▸ Work order:
Find the string "vsfckMor" in the records and copy each line where it occurs.

▸ Input material:
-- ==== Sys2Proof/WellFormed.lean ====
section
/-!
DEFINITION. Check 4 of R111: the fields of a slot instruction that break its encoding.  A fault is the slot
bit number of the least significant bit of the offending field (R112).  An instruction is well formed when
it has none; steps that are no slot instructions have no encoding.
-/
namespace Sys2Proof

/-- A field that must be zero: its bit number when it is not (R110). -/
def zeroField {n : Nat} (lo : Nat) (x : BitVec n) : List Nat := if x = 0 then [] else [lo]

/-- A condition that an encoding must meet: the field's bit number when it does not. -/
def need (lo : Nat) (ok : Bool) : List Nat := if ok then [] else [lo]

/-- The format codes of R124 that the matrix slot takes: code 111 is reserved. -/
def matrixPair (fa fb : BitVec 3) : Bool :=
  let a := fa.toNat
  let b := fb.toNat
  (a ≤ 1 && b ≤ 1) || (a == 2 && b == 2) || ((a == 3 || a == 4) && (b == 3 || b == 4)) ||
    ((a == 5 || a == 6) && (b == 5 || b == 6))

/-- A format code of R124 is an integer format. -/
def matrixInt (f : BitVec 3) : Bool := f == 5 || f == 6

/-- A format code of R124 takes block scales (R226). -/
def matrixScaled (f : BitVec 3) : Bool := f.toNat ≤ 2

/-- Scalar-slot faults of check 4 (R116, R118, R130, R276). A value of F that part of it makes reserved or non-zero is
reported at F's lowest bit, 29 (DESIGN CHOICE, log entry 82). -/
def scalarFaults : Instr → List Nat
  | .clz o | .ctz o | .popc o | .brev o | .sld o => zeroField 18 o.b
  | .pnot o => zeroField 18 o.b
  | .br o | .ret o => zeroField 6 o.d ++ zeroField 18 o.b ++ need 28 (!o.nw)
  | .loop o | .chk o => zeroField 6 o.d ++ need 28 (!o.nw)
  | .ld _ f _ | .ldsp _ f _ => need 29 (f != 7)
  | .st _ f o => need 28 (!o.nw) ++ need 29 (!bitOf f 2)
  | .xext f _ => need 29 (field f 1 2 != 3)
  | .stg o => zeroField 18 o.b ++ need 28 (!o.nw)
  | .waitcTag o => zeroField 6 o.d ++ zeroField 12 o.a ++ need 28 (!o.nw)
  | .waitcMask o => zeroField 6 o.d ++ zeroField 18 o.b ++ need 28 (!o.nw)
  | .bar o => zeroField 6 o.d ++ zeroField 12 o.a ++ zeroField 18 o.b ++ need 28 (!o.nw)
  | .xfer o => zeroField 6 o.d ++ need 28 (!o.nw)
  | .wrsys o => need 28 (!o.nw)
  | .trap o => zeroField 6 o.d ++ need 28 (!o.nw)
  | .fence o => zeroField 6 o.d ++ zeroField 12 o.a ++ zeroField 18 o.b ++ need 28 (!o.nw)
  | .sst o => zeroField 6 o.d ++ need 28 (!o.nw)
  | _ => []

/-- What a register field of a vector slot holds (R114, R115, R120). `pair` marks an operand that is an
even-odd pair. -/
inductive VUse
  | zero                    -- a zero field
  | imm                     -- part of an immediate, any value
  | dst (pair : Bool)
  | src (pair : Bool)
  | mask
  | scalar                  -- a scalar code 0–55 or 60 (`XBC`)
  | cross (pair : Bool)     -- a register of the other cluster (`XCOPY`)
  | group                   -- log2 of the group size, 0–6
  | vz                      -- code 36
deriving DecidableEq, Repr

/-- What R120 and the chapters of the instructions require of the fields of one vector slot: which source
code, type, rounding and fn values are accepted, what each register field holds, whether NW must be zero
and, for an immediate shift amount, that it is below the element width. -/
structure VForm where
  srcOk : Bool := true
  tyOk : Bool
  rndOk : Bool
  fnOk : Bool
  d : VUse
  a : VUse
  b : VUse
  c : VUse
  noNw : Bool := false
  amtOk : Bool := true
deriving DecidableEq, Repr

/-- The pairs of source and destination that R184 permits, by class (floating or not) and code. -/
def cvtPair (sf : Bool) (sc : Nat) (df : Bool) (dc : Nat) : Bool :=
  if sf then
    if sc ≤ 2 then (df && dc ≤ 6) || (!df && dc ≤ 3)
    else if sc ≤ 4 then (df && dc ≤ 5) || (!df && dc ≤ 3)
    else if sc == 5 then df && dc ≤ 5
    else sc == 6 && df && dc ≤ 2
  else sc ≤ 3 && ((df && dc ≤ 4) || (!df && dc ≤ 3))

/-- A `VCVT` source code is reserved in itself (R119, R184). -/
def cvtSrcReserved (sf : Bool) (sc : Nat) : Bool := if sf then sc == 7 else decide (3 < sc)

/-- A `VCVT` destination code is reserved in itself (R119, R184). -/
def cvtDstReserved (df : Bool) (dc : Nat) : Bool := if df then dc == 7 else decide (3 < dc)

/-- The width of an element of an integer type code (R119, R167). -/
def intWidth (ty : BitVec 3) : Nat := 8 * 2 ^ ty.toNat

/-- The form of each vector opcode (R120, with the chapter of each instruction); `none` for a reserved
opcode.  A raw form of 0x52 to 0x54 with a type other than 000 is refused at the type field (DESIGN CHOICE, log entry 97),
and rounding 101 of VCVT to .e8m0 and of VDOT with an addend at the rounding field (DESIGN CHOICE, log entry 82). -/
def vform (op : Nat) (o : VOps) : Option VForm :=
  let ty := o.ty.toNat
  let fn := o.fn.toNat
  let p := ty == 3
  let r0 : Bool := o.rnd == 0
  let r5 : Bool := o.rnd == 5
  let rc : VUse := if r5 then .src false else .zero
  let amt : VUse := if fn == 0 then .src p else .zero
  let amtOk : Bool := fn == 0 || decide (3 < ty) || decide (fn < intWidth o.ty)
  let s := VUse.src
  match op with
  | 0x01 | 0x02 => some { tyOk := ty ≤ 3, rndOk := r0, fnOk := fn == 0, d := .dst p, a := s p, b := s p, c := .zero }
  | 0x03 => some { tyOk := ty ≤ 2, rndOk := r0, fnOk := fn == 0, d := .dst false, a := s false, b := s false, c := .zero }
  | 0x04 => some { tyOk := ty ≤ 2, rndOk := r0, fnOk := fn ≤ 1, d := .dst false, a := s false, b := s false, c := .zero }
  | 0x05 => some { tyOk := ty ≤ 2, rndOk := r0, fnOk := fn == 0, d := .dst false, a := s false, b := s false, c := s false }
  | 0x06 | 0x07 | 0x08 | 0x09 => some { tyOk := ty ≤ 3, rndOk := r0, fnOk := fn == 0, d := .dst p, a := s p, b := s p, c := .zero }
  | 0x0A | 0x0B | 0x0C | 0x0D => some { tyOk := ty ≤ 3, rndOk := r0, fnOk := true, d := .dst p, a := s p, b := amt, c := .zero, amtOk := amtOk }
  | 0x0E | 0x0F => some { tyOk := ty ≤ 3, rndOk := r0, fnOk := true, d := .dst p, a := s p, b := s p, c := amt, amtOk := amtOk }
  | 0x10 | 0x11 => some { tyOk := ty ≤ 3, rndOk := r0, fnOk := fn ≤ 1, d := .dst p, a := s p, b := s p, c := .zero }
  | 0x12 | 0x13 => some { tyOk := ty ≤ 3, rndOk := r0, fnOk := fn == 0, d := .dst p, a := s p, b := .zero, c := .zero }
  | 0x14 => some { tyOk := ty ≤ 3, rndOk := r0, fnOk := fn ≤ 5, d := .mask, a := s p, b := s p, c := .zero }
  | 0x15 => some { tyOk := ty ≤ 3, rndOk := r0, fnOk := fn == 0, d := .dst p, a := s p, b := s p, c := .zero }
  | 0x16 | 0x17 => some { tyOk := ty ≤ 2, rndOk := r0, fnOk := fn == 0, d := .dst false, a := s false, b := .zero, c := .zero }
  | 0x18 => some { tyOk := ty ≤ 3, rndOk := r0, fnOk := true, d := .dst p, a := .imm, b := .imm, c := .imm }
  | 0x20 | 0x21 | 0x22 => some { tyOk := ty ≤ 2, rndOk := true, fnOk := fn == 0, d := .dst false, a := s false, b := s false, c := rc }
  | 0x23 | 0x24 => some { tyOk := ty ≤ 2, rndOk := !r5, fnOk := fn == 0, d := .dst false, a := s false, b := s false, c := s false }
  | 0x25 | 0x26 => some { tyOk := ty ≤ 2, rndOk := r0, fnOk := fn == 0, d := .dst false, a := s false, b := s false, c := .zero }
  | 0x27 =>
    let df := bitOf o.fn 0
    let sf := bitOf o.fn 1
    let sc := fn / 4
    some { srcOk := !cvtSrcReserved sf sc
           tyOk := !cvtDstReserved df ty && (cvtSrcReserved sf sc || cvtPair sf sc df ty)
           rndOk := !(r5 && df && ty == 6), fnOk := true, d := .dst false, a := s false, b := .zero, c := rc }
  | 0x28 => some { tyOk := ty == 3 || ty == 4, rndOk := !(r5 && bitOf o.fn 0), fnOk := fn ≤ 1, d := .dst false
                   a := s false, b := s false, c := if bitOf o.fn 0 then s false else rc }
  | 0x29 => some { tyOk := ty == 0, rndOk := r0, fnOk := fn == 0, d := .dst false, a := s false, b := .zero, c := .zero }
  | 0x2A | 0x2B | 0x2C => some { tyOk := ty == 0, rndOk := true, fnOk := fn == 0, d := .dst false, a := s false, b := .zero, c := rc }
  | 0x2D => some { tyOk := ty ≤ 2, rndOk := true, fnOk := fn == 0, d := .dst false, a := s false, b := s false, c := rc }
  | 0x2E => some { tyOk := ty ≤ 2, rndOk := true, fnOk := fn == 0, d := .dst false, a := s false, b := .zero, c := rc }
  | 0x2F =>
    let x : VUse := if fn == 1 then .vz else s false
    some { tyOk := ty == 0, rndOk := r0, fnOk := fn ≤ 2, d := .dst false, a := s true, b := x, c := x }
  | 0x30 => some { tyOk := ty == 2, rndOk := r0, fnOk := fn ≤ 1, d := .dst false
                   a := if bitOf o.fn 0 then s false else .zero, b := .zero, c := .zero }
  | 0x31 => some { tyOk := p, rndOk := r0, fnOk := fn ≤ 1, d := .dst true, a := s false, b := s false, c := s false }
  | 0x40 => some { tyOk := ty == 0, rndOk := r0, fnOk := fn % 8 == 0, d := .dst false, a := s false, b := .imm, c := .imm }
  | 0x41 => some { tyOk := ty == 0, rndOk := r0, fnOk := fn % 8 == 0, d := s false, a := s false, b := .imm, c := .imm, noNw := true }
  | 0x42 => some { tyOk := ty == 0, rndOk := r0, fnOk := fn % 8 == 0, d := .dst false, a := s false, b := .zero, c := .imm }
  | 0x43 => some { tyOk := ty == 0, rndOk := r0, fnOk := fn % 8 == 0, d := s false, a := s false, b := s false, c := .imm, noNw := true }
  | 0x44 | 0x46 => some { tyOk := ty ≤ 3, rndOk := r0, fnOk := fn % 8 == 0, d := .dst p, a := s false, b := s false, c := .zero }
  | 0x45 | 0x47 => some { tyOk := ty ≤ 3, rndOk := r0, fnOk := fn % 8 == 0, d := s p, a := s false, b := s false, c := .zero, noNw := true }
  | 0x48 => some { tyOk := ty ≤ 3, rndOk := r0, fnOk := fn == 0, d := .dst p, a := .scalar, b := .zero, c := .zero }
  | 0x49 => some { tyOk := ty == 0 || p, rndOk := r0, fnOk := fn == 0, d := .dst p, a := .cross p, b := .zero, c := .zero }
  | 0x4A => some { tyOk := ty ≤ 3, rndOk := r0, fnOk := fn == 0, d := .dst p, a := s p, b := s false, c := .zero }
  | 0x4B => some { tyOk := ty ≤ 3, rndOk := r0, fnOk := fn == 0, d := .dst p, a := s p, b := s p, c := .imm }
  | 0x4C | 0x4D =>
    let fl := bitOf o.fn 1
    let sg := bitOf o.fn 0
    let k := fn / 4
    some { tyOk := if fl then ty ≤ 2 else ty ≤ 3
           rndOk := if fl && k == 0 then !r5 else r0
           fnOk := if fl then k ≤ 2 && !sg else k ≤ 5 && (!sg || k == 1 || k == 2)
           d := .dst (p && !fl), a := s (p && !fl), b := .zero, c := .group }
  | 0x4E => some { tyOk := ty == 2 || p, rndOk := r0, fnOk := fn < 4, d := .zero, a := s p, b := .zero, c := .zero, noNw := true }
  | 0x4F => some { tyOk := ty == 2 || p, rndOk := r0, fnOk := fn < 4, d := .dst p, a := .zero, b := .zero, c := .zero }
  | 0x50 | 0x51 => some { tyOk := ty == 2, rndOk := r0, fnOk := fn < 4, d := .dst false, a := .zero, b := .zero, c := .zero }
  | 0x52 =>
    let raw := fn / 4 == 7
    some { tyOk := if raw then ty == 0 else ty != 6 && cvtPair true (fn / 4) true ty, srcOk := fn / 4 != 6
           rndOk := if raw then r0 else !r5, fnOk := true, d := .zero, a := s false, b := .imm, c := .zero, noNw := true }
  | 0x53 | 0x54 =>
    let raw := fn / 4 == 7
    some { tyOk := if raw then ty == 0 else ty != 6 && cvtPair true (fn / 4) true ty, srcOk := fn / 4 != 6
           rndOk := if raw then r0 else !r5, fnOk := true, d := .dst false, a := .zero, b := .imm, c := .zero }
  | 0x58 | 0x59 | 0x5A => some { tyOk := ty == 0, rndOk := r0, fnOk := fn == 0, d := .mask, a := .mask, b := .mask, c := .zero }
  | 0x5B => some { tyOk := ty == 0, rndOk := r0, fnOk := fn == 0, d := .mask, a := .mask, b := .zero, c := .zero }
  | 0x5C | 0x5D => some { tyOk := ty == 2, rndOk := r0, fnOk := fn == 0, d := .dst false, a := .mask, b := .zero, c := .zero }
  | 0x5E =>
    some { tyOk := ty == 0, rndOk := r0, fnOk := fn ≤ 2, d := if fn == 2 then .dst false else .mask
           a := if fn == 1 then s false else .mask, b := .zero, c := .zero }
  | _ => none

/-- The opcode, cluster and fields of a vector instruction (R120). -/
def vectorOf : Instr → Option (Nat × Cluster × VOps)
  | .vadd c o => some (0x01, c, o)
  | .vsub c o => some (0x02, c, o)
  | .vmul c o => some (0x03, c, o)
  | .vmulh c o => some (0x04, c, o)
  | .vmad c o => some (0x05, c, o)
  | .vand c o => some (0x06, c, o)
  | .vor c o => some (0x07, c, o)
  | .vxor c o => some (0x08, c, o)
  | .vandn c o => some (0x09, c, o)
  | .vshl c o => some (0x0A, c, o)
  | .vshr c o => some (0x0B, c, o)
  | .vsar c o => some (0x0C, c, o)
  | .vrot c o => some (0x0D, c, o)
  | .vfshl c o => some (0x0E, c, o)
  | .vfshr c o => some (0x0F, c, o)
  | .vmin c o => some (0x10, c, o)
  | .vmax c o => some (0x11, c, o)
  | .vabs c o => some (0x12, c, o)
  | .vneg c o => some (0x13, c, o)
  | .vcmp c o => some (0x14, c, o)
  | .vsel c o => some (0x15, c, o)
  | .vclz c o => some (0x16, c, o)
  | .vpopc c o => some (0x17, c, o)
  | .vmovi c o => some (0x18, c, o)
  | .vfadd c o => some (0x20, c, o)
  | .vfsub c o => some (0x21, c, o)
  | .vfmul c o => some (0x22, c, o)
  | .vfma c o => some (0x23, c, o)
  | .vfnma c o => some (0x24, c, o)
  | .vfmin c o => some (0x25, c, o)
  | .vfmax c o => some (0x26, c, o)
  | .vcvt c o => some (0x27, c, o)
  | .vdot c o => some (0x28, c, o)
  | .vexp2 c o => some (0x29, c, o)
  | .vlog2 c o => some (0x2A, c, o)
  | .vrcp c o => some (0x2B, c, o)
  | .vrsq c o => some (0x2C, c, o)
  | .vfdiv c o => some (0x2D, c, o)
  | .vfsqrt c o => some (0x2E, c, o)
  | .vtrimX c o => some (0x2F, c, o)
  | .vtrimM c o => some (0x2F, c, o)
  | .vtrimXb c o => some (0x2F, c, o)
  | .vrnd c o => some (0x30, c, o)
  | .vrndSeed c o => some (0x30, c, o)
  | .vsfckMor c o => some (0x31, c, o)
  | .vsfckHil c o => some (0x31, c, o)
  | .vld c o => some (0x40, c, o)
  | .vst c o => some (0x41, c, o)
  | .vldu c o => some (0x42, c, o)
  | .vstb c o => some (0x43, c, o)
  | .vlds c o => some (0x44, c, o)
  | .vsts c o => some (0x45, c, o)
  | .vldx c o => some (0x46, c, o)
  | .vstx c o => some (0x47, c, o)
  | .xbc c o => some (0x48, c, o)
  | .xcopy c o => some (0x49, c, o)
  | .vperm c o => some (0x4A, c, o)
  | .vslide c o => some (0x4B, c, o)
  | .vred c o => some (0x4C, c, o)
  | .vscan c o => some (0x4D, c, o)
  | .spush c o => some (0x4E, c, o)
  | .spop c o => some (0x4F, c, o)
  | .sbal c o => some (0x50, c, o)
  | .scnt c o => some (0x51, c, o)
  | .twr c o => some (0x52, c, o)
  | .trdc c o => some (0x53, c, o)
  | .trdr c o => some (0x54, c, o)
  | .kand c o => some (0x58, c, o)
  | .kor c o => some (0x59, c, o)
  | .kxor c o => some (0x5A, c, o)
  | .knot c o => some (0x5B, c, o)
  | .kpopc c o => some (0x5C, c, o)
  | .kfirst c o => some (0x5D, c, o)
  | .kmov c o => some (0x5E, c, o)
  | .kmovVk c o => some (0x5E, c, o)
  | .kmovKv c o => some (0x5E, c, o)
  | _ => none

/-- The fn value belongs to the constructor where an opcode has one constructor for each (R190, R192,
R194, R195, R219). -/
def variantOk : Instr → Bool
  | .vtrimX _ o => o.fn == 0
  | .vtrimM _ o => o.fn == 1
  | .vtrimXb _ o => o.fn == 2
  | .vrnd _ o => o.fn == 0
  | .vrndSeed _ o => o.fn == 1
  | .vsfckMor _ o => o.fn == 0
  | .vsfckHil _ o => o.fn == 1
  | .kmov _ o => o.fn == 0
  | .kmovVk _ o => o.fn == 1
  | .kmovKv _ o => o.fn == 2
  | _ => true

▸ Response box:
  | .vsfckMor c o => some (0x31, c, o)
  | .vsfckMor _ o => o.fn == 0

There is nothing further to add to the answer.